● **What is needed**
Beginning with the line below that contains "opaque originX : Fin 128" and ending with the line that contains "Free: the result", copy every line exactly. Copy nothing else.

[Entries taken from a collection]
┌──

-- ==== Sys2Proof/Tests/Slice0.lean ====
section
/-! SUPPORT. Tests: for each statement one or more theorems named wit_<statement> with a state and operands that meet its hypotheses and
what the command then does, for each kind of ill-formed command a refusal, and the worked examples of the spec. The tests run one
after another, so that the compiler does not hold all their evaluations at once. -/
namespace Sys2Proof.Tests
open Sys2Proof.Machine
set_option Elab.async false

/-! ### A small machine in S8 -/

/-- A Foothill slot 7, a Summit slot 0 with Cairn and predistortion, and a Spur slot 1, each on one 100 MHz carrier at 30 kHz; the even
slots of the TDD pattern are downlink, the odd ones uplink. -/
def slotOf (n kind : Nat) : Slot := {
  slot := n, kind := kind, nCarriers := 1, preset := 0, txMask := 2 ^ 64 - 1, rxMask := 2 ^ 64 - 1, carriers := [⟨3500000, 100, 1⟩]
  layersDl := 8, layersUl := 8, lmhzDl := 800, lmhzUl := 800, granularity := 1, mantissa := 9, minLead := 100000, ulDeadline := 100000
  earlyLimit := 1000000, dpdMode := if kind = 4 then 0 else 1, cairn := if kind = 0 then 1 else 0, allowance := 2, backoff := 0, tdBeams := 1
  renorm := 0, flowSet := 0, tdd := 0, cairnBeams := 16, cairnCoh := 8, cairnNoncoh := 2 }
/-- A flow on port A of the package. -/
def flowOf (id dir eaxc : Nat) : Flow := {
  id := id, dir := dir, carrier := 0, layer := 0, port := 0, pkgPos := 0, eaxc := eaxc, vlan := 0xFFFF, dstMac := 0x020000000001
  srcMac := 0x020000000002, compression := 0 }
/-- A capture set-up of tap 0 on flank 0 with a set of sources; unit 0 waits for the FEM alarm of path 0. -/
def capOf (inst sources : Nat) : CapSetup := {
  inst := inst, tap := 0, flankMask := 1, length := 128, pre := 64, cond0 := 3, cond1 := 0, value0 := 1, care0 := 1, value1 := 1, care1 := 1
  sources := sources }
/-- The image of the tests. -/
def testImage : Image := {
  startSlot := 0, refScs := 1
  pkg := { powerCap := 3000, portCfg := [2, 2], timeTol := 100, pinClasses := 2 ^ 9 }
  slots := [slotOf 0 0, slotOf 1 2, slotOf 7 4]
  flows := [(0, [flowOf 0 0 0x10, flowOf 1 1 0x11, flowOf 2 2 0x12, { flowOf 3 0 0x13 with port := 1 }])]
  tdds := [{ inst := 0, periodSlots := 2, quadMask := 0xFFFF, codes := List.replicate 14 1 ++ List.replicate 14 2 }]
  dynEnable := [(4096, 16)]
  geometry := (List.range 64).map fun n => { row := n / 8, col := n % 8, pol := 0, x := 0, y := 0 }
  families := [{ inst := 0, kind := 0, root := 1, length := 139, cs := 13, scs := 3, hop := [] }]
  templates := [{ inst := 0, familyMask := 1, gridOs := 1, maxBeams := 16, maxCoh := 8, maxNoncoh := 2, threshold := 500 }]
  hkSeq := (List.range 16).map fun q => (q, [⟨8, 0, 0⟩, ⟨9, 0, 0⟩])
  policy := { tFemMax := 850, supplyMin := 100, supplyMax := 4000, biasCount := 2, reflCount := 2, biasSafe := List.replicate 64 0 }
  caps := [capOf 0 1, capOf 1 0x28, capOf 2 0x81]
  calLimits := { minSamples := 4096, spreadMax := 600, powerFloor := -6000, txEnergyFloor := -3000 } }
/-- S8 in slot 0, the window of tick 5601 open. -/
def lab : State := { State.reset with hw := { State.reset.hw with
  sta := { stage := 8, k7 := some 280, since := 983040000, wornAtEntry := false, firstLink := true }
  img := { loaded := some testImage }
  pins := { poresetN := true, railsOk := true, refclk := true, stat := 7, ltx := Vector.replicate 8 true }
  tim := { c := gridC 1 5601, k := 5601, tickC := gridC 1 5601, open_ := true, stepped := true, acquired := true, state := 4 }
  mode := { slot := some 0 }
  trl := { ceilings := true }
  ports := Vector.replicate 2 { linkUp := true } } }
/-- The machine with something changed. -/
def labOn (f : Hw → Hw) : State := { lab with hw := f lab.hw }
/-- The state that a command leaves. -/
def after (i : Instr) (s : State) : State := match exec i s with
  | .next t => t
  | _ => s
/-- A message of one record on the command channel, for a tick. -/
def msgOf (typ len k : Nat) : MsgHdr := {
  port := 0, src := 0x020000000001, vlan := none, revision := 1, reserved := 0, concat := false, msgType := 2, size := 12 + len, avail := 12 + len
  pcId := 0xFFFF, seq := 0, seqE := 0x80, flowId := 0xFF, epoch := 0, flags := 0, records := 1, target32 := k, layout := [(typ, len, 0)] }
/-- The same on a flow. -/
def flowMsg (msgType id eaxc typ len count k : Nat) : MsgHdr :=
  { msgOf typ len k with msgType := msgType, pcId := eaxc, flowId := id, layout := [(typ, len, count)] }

└──
┌──

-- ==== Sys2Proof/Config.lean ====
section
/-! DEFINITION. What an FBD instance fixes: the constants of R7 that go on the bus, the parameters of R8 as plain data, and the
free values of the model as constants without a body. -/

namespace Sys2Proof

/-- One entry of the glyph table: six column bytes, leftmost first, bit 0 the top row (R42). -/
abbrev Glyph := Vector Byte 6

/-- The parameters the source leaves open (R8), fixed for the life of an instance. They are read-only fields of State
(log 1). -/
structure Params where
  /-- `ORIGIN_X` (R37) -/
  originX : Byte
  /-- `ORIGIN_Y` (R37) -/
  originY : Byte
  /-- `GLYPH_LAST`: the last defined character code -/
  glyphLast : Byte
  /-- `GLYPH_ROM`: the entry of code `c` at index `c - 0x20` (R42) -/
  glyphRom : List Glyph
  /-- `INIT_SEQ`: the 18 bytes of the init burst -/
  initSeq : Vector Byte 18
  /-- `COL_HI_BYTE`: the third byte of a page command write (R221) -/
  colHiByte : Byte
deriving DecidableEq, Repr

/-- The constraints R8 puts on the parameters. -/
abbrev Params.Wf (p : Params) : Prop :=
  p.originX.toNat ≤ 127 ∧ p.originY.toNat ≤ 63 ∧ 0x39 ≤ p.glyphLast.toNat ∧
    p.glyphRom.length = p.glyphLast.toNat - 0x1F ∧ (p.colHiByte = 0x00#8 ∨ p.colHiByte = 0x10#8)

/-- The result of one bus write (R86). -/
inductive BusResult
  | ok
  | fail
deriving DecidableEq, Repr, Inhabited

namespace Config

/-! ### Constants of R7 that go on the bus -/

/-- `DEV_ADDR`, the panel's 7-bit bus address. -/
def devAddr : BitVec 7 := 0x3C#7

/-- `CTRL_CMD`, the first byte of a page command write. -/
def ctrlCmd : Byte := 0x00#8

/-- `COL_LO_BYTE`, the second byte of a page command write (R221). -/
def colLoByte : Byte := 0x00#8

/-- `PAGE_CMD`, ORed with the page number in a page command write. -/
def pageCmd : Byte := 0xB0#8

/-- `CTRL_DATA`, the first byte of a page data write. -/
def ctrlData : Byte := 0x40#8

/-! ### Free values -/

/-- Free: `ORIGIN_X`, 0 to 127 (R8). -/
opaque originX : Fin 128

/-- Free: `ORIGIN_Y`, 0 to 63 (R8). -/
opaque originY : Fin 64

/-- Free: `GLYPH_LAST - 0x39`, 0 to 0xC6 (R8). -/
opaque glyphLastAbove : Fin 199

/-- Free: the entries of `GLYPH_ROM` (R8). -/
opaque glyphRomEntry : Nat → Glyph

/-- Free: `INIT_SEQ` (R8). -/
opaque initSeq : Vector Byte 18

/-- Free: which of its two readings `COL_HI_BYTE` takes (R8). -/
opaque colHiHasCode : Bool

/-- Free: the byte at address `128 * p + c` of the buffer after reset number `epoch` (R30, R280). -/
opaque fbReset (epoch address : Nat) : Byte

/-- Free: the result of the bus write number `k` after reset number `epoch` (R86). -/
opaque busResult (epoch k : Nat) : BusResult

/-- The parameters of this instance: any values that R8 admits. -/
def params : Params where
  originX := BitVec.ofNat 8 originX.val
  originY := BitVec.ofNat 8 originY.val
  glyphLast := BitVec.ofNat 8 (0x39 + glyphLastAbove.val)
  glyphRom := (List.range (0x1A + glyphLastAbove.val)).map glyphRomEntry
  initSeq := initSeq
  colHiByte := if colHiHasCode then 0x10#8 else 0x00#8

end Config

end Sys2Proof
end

└──

● **Task output**
opaque originX : Fin 128

/-- Free: `ORIGIN_Y`, 0 to 63 (R8). -/
opaque originY : Fin 64

/-- Free: `GLYPH_LAST - 0x39`, 0 to 0xC6 (R8). -/
opaque glyphLastAbove : Fin 199

/-- Free: the entries of `GLYPH_ROM` (R8). -/
opaque glyphRomEntry : Nat → Glyph

/-- Free: `INIT_SEQ` (R8). -/
opaque initSeq : Vector Byte 18

/-- Free: which of its two readings `COL_HI_BYTE` takes (R8). -/
opaque colHiHasCode : Bool

/-- Free: the byte at address `128 * p + c` of the buffer after reset number `epoch` (R30, R280). -/
opaque fbReset (epoch address : Nat) : Byte

/-- Free: the result of the bus write number `k` after reset number `epoch` (R86). -/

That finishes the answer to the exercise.